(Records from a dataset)

/-- Why the block refuses a command. -/
inductive Refusal where
  /-- Raised by an arm of `exec` whose command has no meaning yet. Safe. -/
  | notModelled (mnemonic : String)
  deriving DecidableEq, Repr

/-- DEV_STATE.STATE (R432). -/
inductive DevSt where
  | stowed | pitching | pitched | open_ | striking | tripped
  deriving DecidableEq, Repr

/-- An entry of Ledger sections 11 to 13 (R532). -/
structure VarEntry where
  kind : Nat
  unit : Nat
  payload : Bytes
  deriving DecidableEq, Repr

/-- A Ledger's contents: sections 1 to 10 as lists of little-endian entries, sections 11 to 13 (R435). -/
structure Sections where
  fixed : Tab (List Nat) := []
  vars : Tab (List VarEntry) := []
  deriving DecidableEq, Repr

/-- What the device keeps of an accepted Ledger (R437). -/
structure LedgerAcc where
  gen : Nat
  svn : Nat
  sealTime : Nat
  logIndex : Nat
  rotation : Nat
  digest : Bytes
  secs : Sections
  deriving DecidableEq, Repr

/-- What the device keeps of an accepted firmware package (R377, R378). -/
structure Pkg where
  svn : Nat
  slot : Nat
  digest : Bytes
  comps : Tab Bytes
  deriving DecidableEq, Repr

/-- Device state, configuration commit and declaration (control plane). -/
structure Dev where
  /-- DEV_STATE.STATE, 3 bits (18_start_and_reset.md R432); reset STOWED. -/
  st : DevSt := .stowed
  /-- Generation of the last successful commit of this start, 64 bits (R448); reset 0. -/
  commitGen : Nat := 0
  /-- SHAKE256 digest of the committed configuration set, 64 bytes (R385, R389); reset empty. -/
  commitDigest : Bytes := []
  /-- The committed configuration set: the partition table and every RWL register instance as last
  committed, keyed as `Regs.w` (R20, R447, R450); reset empty (every field at its reset value). -/
  ptab : Tab Word := []
  /-- RWL fields are read-only, 1 bit (R11, R450); reset 0. -/
  locked : Bool := false
  /-- Partitions are in service: a commit succeeded and neither REPITCH nor STRIKING has torn them
  down (R394, R450); reset 0. -/
  inService : Bool := false
  /-- The operation of the CONFIG_COMMIT admitted and not yet complete (R448); reset none. -/
  commitOp : Option Nat := none
  /-- DEV_CTL.STRIKE waits for that commit, 1 bit (R448, R452); reset 0. -/
  strikeWaits : Bool := false
  /-- A DEV_CTL.REPITCH is tearing the partitions down, 1 bit (R451); reset 0. -/
  repitch : Bool := false
  /-- DEV_STAT.CFG_WRITE_LOST, 1 bit (23_setup_registers.md R519); reset 0. -/
  cfgWriteLost : Bool := false
  /-- DEV_STAT.FATAL, 1 bit (R482, R519); reset 0. -/
  fatal : Bool := false
  /-- DEV_STAT.STRIKE_REFUSED, 1 bit (R452, R519); reset 0. -/
  strikeRefused : Bool := false
  /-- DEV_DECL_TENTS.USABLE, 8 bits (R445, R519); reset 0. -/
  usable : Nat := 0
  /-- DEV_DECL_CORES.COUNT of each cluster, 4 bits each (R445, R519); reset 0. -/
  declCores : Tab Nat := []
  /-- DEV_DECL_PLOT.MAX_WAYS of each Tent, 4 bits each (R445, R519); reset 0. -/
  declWays : Tab Nat := []
  /-- Physical addresses of the lines out of service; LINES_OUT is their number (R255, R445); reset none. -/
  linesOut : List Nat := []
  /-- Linear channels out of service; CHANNELS_OUT is their number (R248, R445); reset none. -/
  chansOut : List Nat := []
  /-- DEV_DECL_SPAN.OUT, 18 bits (R445, R519); reset 0. -/
  spanOut : Nat := 0
  /-- DEV_DECL_LDG.NEW_DEFECTS, 16 bits (R445, R519); reset 0. -/
  newDefects : Nat := 0
  /-- Bound physical core of each logical core, one entry per enabled core (R30); reset none. -/
  physOf : Tab Nat := []
  deriving DecidableEq, Repr

/-- Start, Ledger and seal. -/
structure Boot where
  /-- BOOT_STAT.PHASE, 3 bits (R433, R520); reset 0. -/
  phase : Nat := 0
  /-- BOOT_STAT.RESULT, 4 bits (R520); reset 0. -/
  result : Nat := 0
  /-- BOOT_STAT.BUSY, 1 bit (R434, R520); reset 0. -/
  busy : Bool := false
  /-- BOOT_STAT.SEALED, 1 bit (R452, R520); reset 0. -/
  sealed : Bool := false
  /-- BOOT_STAT.KIND, 2 bits (R440, R520); reset 0. -/
  kind : Nat := 0
  /-- BOOT_STAT.COLD_REASON, 6 bits (R440, R520); reset 0. -/
  coldReason : Nat := 0
  /-- BOOT_STAT.TOKEN, 3 bits (R380, R520); reset 0. -/
  token : Nat := 0
  /-- BOOT_LDG_OUT_LEN.LEN, 24 bits (R452, R520); reset 0. -/
  outLen : Nat := 0
  /-- The UDS was reconstructed, 1 bit (15_trust.md R373); reset 1 (each release decides it). -/
  pufOk : Bool := true
  /-- The accepted firmware package (R378); reset none. -/
  pkg : Option Pkg := none
  /-- The accepted Ledger (R437); reset none. -/
  ledger : Option LedgerAcc := none
  /-- The working copy of the Ledger (R442); reset empty. -/
  work : Sections := {}
  /-- ROTATION that the successor carries, 6 bits (R435, R441); reset 0. -/
  rotation : Nat := 0
  /-- BOOT_TIME and TSCLK at BOOT_CTL.START, 64 bits each (R434, R435); reset 0. -/
  startTime : Nat := 0
  startTick : Nat := 0
  /-- The sealed Ledger written and not yet committed to the Identity Store (R452 step 4): its
  generation and digest; reset none. -/
  sealing : Option (Nat × Bytes) := none
  /-- EV_LEDGER_TRIMMED is due at the seal (R453), 1 bit; reset 0. -/
  trimmed : Bool := false
  /-- The defect findings of the start's tests, with the figures R441 gives rails (R441, R457); reset none. -/
  found : Option Findings := none
  /-- Die rails are off after step 5 of the seal, 1 bit (R452, R517); reset 0. -/
  dark : Bool := false
  deriving DecidableEq, Repr

/-- One copy of the anti-rollback record (R382): `tag` says that its KMAC256 tag verifies. -/
structure IdRec where
  tag : Bool := true
  minSvn : Nat := 0
  revoked : Nat := 0
  gen : Nat := 0
  digest : Bytes := []
  marker : Bool := false
  expect : Nat := 0
  deriving DecidableEq, Repr

/-- An entry of the measurement log (R385). -/
structure LogEntry where
  seq : Nat
  kind : Nat
  part : Nat
  ts : Nat
  subject : Bytes
  digest : Bytes
  deriving DecidableEq, Repr

/-- An SPDM connection (R387, R388). -/
structure Conn where
  /-- It runs inside a secured session. -/
  secured : Bool := false
  /-- Signing input of its last signed response, held for PQ_SIG. -/
  signed : Option Bytes := none
  /-- The large response that CHUNK_GET reads on. -/
  chunk : Bytes := []
  deriving DecidableEq, Repr

/-- Security processor and Identity Store. -/
structure Trust where
  /-- The two copies of the anti-rollback record (R382, R383): minimum SVN 32 bits, revoked slots 4 bits,
  Ledger generation 64 bits, digest 64 bytes, marker 1 bit, expected RPMC 32 bits; kept across
  resets; reset as manufactured (R379, R438), the RPMC 0 a DESIGN CHOICE. -/
  copyA : IdRec := {}
  copyB : IdRec := { expect := 1 }
  /-- Replay-protected monotonic counter, 32 bits (R381); kept; reset DESIGN CHOICE 0. -/
  rpmc : Nat := 0
  /-- Life-log records written in the device's life, 32 bits (R241, R435); kept; reset 0. -/
  lifeRecords : Nat := 0
  /-- Bond-wear bins of each Tent as last written to the life log (R241); kept; reset empty. -/
  lifeBins : Tab (List Nat) := []
  /-- The measurement log's stored entries, at most 16,384 (R385, R386); reset empty. -/
  log : List LogEntry := []
  /-- Sequence number of the next entry, 32 bits (R23); reset 0. -/
  seq : Nat := 0
  /-- The device chain value, 64 bytes (R386); reset zeros. -/
  chain : Bytes := List.replicate 64 0
  /-- Chain value and entry count of each partition (R386, R389); reset zeros. -/
  pchain : Tab (Bytes × Nat) := []
  /-- EV_LOG_FULL posted this start, 1 bit (R386); reset 0. -/
  logFull : Bool := false
  /-- Imported keys, slot 16p + i (R391); reset none. -/
  keys : Tab Bytes := []
  /-- SPDM connections (R387, R388); reset none. -/
  conns : Tab Conn := []
  /-- TDISP state of VF(p+1)'s TDI: 0 CONFIG_UNLOCKED, 1 CONFIG_LOCKED, 2 RUN, 3 ERROR (R303); reset 0. -/
  tdi : Tab Nat := []
  /-- Selective streams in the insecure state (R302); reset none. -/
  ideBad : List Nat := []
  /-- Test access ports are open for return-to-vendor analysis, 1 bit (R389); reset 0. -/
  tapOpen : Bool := false
  /-- Partitions attached by a debugger since they entered service, 8 bits (R389); reset 0. -/
  everAttached : Nat := 0
  /-- SEC_MBOX_STAT.RESULT, 3 bits (R380, R526); reset 0. -/
  mboxResult : Nat := 0
  /-- SEC_MBOX_STAT.BUSY, 1 bit (R526); reset 0 (a token is checked within its command). -/
  mboxBusy : Bool := false
  deriving DecidableEq, Repr

/-- The register file of BAR0 (R519 to R531). -/
structure Regs where
  /-- Every writable register instance as last written, 32 bits each, keyed offset + 2^25 × instance
  (selector value, or function for the EVT_ block) (R515, R519 to R530); reset the Reset column. -/
  w : Tab Word := []
  /-- Selector registers, held per accessor: key offset + 2^25 × accessor (R515); reset 0. -/
  sel : Tab Word := []
  /-- High words latched by a read of the low word, per accessor and register (R514); reset 0. -/
  latch : Tab Word := []
  /-- Low words written and waiting for their high word, key offset (R514); reset none. -/
  stage : Tab Word := []
  deriving DecidableEq, Repr

/-- What leaves the block over the host link. -/
inductive HostMsg where
  | write (fn addr : Nat) (data : Bytes) (ep relaxed : Bool)
  | interrupt (fn vector : Nat)
  | completion (fn : Nat) (status : Nat) (data : Bytes) (ep : Bool)
  | retry (fn : Nat)
  | read (tag fn addr len : Nat)
  | invalidated (fn addr len : Nat)
  | doe (conn : Nat) (data : Bytes)
  deriving DecidableEq, Repr

/-- Why the block reads host memory, with what the completion goes to (R300). -/
inductive ReadFor where
  | core (core id : Nat)
  | copy (op : Nat) (dst len : Nat)
  deriving DecidableEq, Repr

/-- An outstanding non-posted request (R300). -/
structure HostOut where
  tag : Nat
  fn : Nat
  addr : Nat
  len : Nat
  why : ReadFor
  /-- TSCLK at which it left (R300). -/
  at_ : Nat := 0
  deriving DecidableEq, Repr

Your goal
The answer must consist of each line in the entries above that includes "secured".

Written response
  /-- It runs inside a secured session. -/
  secured : Bool := false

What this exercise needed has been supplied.